Prior to joining Jones Day in 2010, Joan was the longest serving chief counsel in the Division of Enforcement at the SEC, where she played a key role in establishing enforcement policies and worked closely with Commission and senior SEC staff. Joan literally wrote the book on SEC enforcement when she oversaw creation of the first version of the SEC Enforcement Manual. As chief counsel, she led hundreds of Wells meetings and settlement negotiations. At Jones Day, Joan has extensive experience submitting persuasive Wells submissions, having reviewed thousands of such submissions while on the SEC staff.
Joan is the president-elect of the board of trustees of the SEC Historical Society. She also serves on the Executive Committee of the board of trustees of the Legal Aid Society of the District of Columbia. She frequently speaks and writes on SEC enforcement related topics.
John Walsh is a 23-year veteran of the Securities and Exchange Commission (SEC), John Walsh joined Eversheds Sutherland (US) in October 2011. With his deep, insider’s experience and perspective of the SEC, John now represents broker-dealers, hedge funds, investment advisers and other securities firms in compliance and regulatory issues involving the agency. He counsels clients on the full spectrum of securities issues from development and compliance to cooperation in examinations and defense in enforcement proceedings.
At the SEC, John played a key role in creating the Office of Compliance Inspections and Examinations (OCIE), which administers examinations of U.S. registered securities entities. He designed and implemented the SEC’s securities compliance examination practices, first as a senior advisor for compliance policy and then, most recently, as associate director-chief counsel. In 2009, he served as OCIE’s acting director and led a massive retraining of examination staff on antifraud techniques.

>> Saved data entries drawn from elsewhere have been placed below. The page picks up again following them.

-- ==== Sys2Proof/Machine/RequestEvents.lean ====
section
/-! DEFINITION. The commands that are request frames: each is the arrival, CRC-valid, of one whole request frame of its kind (R124, R128, R137); its effect is that of `perform` (log entry 6). -/

namespace Sys2Proof.Machine

/-- The frame of a request. -/
def requestFrame (seq type : Byte) (payload : List Byte) : Frame where
  seq := seq
  type := type
  payload := payload
  crc := bodyCrc (seq :: type :: payload)

/-- The receiver after the last CRC byte of a frame: HUNT, its buffer empty, its timer stopped (R123). DESIGN CHOICE (log
entry 28): the level of RXD, the break count and a character in progress stay as they are, although the byte's stop bit
is high. -/
def Link.afterFrame (l : Link) : Link := { l with receiver := .hunt, interByte := none }

/-- A whole request frame arrives, unless RST_N holds the part in reset (section 6.6). -/
def receiveRequest (type seq : Byte) (payload : List Byte) (s : State) : State :=
  if s.held then s else (s.modLink Link.afterFrame).deliver (requestFrame seq type payload)

/-- UNKNOWN_REQUEST_KIND (R157). -/
def execUnknownRequestKind (seq type : Byte) (payload : List Byte) (s : State) : Host.Outcome State Fault Refusal :=
  .next (receiveRequest type seq payload s)

/-- GET_INFO (R143): `takeGetInfo`. -/
def execGetInfo (seq : Byte) (payload : List Byte) (s : State) : Host.Outcome State Fault Refusal :=
  .next (receiveRequest RequestKind.getInfo.code seq payload s)

/-- GET_STATUS (R144): `takeGetStatus`. -/
def execGetStatus (seq : Byte) (payload : List Byte) (s : State) : Host.Outcome State Fault Refusal :=
  .next (receiveRequest RequestKind.getStatus.code seq payload s)

/-- SET_LINK (R145): `takeSetLink`. -/
def execSetLink (seq : Byte) (payload : List Byte) (s : State) : Host.Outcome State Fault Refusal :=
  .next (receiveRequest RequestKind.setLink.code seq payload s)

/-- RESET_DEVICE (R146): `takeResetDevice`. -/
def execResetDevice (seq : Byte) (payload : List Byte) (s : State) : Host.Outcome State Fault Refusal :=
  .next (receiveRequest RequestKind.resetDevice.code seq payload s)

/-- TB_CONFIG (R8): `takeTbConfig`. -/
def execTbConfig (seq : Byte) (payload : List Byte) (s : State) : Host.Outcome State Fault Refusal :=
  .next (receiveRequest RequestKind.tbConfig.code seq payload s)

/-- TB_START (R6): `takeTbStart`. -/
def execTbStart (seq : Byte) (payload : List Byte) (s : State) : Host.Outcome State Fault Refusal :=
  .next (receiveRequest RequestKind.tbStart.code seq payload s)

/-- TB_STOP (R7): `takeTbStop`. -/
def execTbStop (seq : Byte) (payload : List Byte) (s : State) : Host.Outcome State Fault Refusal :=
  .next (receiveRequest RequestKind.tbStop.code seq payload s)

/-- TB_PERIOD (R9 to R12): `takeTbPeriod`. -/
def execTbPeriod (seq : Byte) (payload : List Byte) (s : State) : Host.Outcome State Fault Refusal :=
  .next (receiveRequest RequestKind.tbPeriod.code seq payload s)

/-- TB_QUERY (R14): `takeTbQuery`. -/
def execTbQuery (seq : Byte) (payload : List Byte) (s : State) : Host.Outcome State Fault Refusal :=
  .next (receiveRequest RequestKind.tbQuery.code seq payload s)

/-- CH_QUOTA (R26): `takeChQuota`. -/
def execChQuota (seq : Byte) (payload : List Byte) (s : State) : Host.Outcome State Fault Refusal :=
  .next (receiveRequest RequestKind.chQuota.code seq payload s)

/-- SEG_APPEND (R27, R28): `takeSegAppend`. -/
def execSegAppend (seq : Byte) (payload : List Byte) (s : State) : Host.Outcome State Fault Refusal :=
  .next (receiveRequest RequestKind.segAppend.code seq payload s)

/-- SEG_REPLACE (R29, R30, R58): `takeSegReplace`. -/
def execSegReplace (seq : Byte) (payload : List Byte) (s : State) : Host.Outcome State Fault Refusal :=
  .next (receiveRequest RequestKind.segReplace.code seq payload s)

/-- CH_CONFIG (R38): `takeChConfig`. -/
def execChConfig (seq : Byte) (payload : List Byte) (s : State) : Host.Outcome State Fault Refusal :=
  .next (receiveRequest RequestKind.chConfig.code seq payload s)

/-- CH_LEVEL (R53): `takeChLevel`. -/
def execChLevel (seq : Byte) (payload : List Byte) (s : State) : Host.Outcome State Fault Refusal :=
  .next (receiveRequest RequestKind.chLevel.code seq payload s)

/-- CH_START (R54): `takeChStart`. -/
def execChStart (seq : Byte) (payload : List Byte) (s : State) : Host.Outcome State Fault Refusal :=
  .next (receiveRequest RequestKind.chStart.code seq payload s)

/-- CH_PAUSE (R55): `takeChPause`. -/
def execChPause (seq : Byte) (payload : List Byte) (s : State) : Host.Outcome State Fault Refusal :=
  .next (receiveRequest RequestKind.chPause.code seq payload s)

/-- CH_RESUME (R56): `takeChResume`. -/
def execChResume (seq : Byte) (payload : List Byte) (s : State) : Host.Outcome State Fault Refusal :=
  .next (receiveRequest RequestKind.chResume.code seq payload s)

/-- CH_FLUSH (R57): `takeChFlush`. -/
def execChFlush (seq : Byte) (payload : List Byte) (s : State) : Host.Outcome State Fault Refusal :=
  .next (receiveRequest RequestKind.chFlush.code seq payload s)

/-- CH_QUERY (R59): `takeChQuery`. -/
def execChQuery (seq : Byte) (payload : List Byte) (s : State) : Host.Outcome State Fault Refusal :=
  .next (receiveRequest RequestKind.chQuery.code seq payload s)

/-- RP_DEFINE (R64): `takeRpDefine`. -/
def execRpDefine (seq : Byte) (payload : List Byte) (s : State) : Host.Outcome State Fault Refusal :=
  .next (receiveRequest RequestKind.rpDefine.code seq payload s)

/-- RP_QUERY (R75): `takeRpQuery`. -/
def execRpQuery (seq : Byte) (payload : List Byte) (s : State) : Host.Outcome State Fault Refusal :=
  .next (receiveRequest RequestKind.rpQuery.code seq payload s)

/-- PAIR_CONFIG (R78): `takePairConfig`. -/
def execPairConfig (seq : Byte) (payload : List Byte) (s : State) : Host.Outcome State Fault Refusal :=
  .next (receiveRequest RequestKind.pairConfig.code seq payload s)

/-- ROUTE_SET (R93): `takeRouteSet`. -/
def execRouteSet (seq : Byte) (payload : List Byte) (s : State) : Host.Outcome State Fault Refusal :=
  .next (receiveRequest RequestKind.routeSet.code seq payload s)

/-- PIN_CONFIG (R94): `takePinConfig`. -/
def execPinConfig (seq : Byte) (payload : List Byte) (s : State) : Host.Outcome State Fault Refusal :=
  .next (receiveRequest RequestKind.pinConfig.code seq payload s)

/-- OUT_QUERY (R95): `takeOutQuery`. -/
def execOutQuery (seq : Byte) (payload : List Byte) (s : State) : Host.Outcome State Fault Refusal :=
  .next (receiveRequest RequestKind.outQuery.code seq payload s)

/-- FAULT_CONFIG (R108): `takeFaultConfig`. -/
def execFaultConfig (seq : Byte) (payload : List Byte) (s : State) : Host.Outcome State Fault Refusal :=
  .next (receiveRequest RequestKind.faultConfig.code seq payload s)

/-- FAULT_CLEAR (R106, R107): `takeFaultClear`. -/
def execFaultClear (seq : Byte) (payload : List Byte) (s : State) : Host.Outcome State Fault Refusal :=
  .next (receiveRequest RequestKind.faultClear.code seq payload s)

/-- FAULT_QUERY (R109): `takeFaultQuery`. -/
def execFaultQuery (seq : Byte) (payload : List Byte) (s : State) : Host.Outcome State Fault Refusal :=
  .next (receiveRequest RequestKind.faultQuery.code seq payload s)

/-- SM_CONFIG (R118): `takeSmConfig`. -/
def execSmConfig (seq : Byte) (payload : List Byte) (s : State) : Host.Outcome State Fault Refusal :=
  .next (receiveRequest RequestKind.smConfig.code seq payload s)

/-- SM_QUERY (R119): `takeSmQuery`. -/
def execSmQuery (seq : Byte) (payload : List Byte) (s : State) : Host.Outcome State Fault Refusal :=
  .next (receiveRequest RequestKind.smQuery.code seq payload s)

/-- RPT_ACK (R152): `takeRptAck`. -/
def execRptAck (seq : Byte) (payload : List Byte) (s : State) : Host.Outcome State Fault Refusal :=
  .next (receiveRequest RequestKind.rptAck.code seq payload s)

/-- RPT_RESEND (R153): `takeRptResend`. -/
def execRptResend (seq : Byte) (payload : List Byte) (s : State) : Host.Outcome State Fault Refusal :=
  .next (receiveRequest RequestKind.rptResend.code seq payload s)

end Sys2Proof.Machine
end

Prior to his tenure at OCIE, John was special counsel to former SEC Chairman Arthur Levitt from 1993 to 1995. From 1990 to 1993, he worked in the SEC Division of Enforcement, serving first as senior counsel and then as chief of the branch of regional office assistance, where he regularly appeared before the Commission’s closed meetings to present and discuss regional office enforcement cases.
He also advised the commissioners and staff on securities laws and agency policy. John began his career with the SEC in 1988 as an attorney in the Office of General Counsel.

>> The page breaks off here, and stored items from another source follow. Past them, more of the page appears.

-- ==== Sys2Proof/Machine/Dispatch.lean ====
section
/-! DEFINITION. One arm for each command: its meaning. -/

namespace Sys2Proof.Machine

def exec (i : Instr) (s : State) : Host.Outcome State Fault Refusal :=
  match i with
  | .powerOnReset => Sys2Proof.Machine.execPowerOnReset s
  | .rstNAssert => Sys2Proof.Machine.execRstNAssert s
  | .pinReset => Sys2Proof.Machine.execPinReset s
  | .millisecondTick => Sys2Proof.Machine.execMillisecondTick s
  | .timebaseTick tb => Sys2Proof.Machine.execTimebaseTick tb s
  | .boundary tb => Sys2Proof.Machine.execBoundary tb s
  | .pairRiseDelayExpiry pair => Sys2Proof.Machine.execPairRiseDelayExpiry pair s
  | .inputSample lines => Sys2Proof.Machine.execInputSample lines s
  | .gatheringTimerExpiry point => Sys2Proof.Machine.execGatheringTimerExpiry point s
  | .speedWindowExpiry unit => Sys2Proof.Machine.execSpeedWindowExpiry unit s
  | .hostSilenceExpiry => Sys2Proof.Machine.execHostSilenceExpiry s
  | .interByteTimeout => Sys2Proof.Machine.execInterByteTimeout s
  | .linkBreak => Sys2Proof.Machine.execLinkBreak s
  | .characterReceived byte => Sys2Proof.Machine.execCharacterReceived byte s
  | .characterFault => Sys2Proof.Machine.execCharacterFault s
  | .transmitCompletion => Sys2Proof.Machine.execTransmitCompletion s
  | .abortedFrameEnd => Sys2Proof.Machine.execAbortedFrameEnd s
  | .unknownRequestKind seq type payload => Sys2Proof.Machine.execUnknownRequestKind seq type payload s
  | .getInfo seq payload => Sys2Proof.Machine.execGetInfo seq payload s
  | .getStatus seq payload => Sys2Proof.Machine.execGetStatus seq payload s
  | .setLink seq payload => Sys2Proof.Machine.execSetLink seq payload s
  | .resetDevice seq payload => Sys2Proof.Machine.execResetDevice seq payload s
  | .tbConfig seq payload => Sys2Proof.Machine.execTbConfig seq payload s
  | .tbStart seq payload => Sys2Proof.Machine.execTbStart seq payload s
  | .tbStop seq payload => Sys2Proof.Machine.execTbStop seq payload s
  | .tbPeriod seq payload => Sys2Proof.Machine.execTbPeriod seq payload s
  | .tbQuery seq payload => Sys2Proof.Machine.execTbQuery seq payload s
  | .chQuota seq payload => Sys2Proof.Machine.execChQuota seq payload s
  | .segAppend seq payload => Sys2Proof.Machine.execSegAppend seq payload s
  | .segReplace seq payload => Sys2Proof.Machine.execSegReplace seq payload s
  | .chConfig seq payload => Sys2Proof.Machine.execChConfig seq payload s
  | .chLevel seq payload => Sys2Proof.Machine.execChLevel seq payload s
  | .chStart seq payload => Sys2Proof.Machine.execChStart seq payload s
  | .chPause seq payload => Sys2Proof.Machine.execChPause seq payload s
  | .chResume seq payload => Sys2Proof.Machine.execChResume seq payload s
  | .chFlush seq payload => Sys2Proof.Machine.execChFlush seq payload s
  | .chQuery seq payload => Sys2Proof.Machine.execChQuery seq payload s
  | .rpDefine seq payload => Sys2Proof.Machine.execRpDefine seq payload s
  | .rpQuery seq payload => Sys2Proof.Machine.execRpQuery seq payload s
  | .pairConfig seq payload => Sys2Proof.Machine.execPairConfig seq payload s
  | .routeSet seq payload => Sys2Proof.Machine.execRouteSet seq payload s
  | .pinConfig seq payload => Sys2Proof.Machine.execPinConfig seq payload s
  | .outQuery seq payload => Sys2Proof.Machine.execOutQuery seq payload s
  | .faultConfig seq payload => Sys2Proof.Machine.execFaultConfig seq payload s
  | .faultClear seq payload => Sys2Proof.Machine.execFaultClear seq payload s
  | .faultQuery seq payload => Sys2Proof.Machine.execFaultQuery seq payload s
  | .smConfig seq payload => Sys2Proof.Machine.execSmConfig seq payload s
  | .smQuery seq payload => Sys2Proof.Machine.execSmQuery seq payload s
  | .rptAck seq payload => Sys2Proof.Machine.execRptAck seq payload s
  | .rptResend seq payload => Sys2Proof.Machine.execRptResend seq payload s
  | .rxdRisingEdge => Sys2Proof.Machine.execRxdRisingEdge s
  | .rxdFallingEdge => Sys2Proof.Machine.execRxdFallingEdge s

end Sys2Proof.Machine
end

Julie M. Riewe is a litigation partner and a member of the firm’s White Collar & Regulatory Defense Group. Her practice focuses on securities-related enforcement and compliance issues and internal investigations, and she has significant experience with matters involving private equity funds, hedge funds, mutual funds, business development companies, separately managed accounts and other asset managers. Ms. Riewe was recognized as a “Client Service All-Star” by BTI Consulting in 2018.
Prior to joining the firm, Ms. Riewe was Co-Chief of the Asset Management Unit of the U.S. Securities and Exchange Commission’s Division of Enforcement. Ms. Riewe oversaw a nationwide program of investigations focusing on investment advisers, investment companies, mutual funds, hedge funds, private equity funds and other investment vehicles managed by investment advisers. She co-led a team of nearly 80 attorneys, industry experts and other professionals in all 12 SEC offices, and was responsible for directing the SEC’s asset management-related enforcement efforts. In recognition of her leadership and integrity, she received the Chairman’s Award for Excellence in Leadership in 2015.
Before her appointment to Co-Chief, Ms. Riewe was Deputy Chief and Assistant Director of the Asset Management Unit in 2012 and 2010, respectively. From 2008 to 2010, she was Branch Chief in the Enforcement Division in Washington, D.C. Ms. Riewe joined the SEC in 2005 as a staff attorney in the Enforcement Division In 2007, she earned the Ellen B. Ross Award for her performance at the SEC.
From 2000 to 2004, Ms. Riewe was a litigation associate with a major international law firm, prior to which she served as a law clerk to the Hon. Diana E. Murphy of the U.S. Court of Appeals for the Eighth Circuit from 1999 to 2000.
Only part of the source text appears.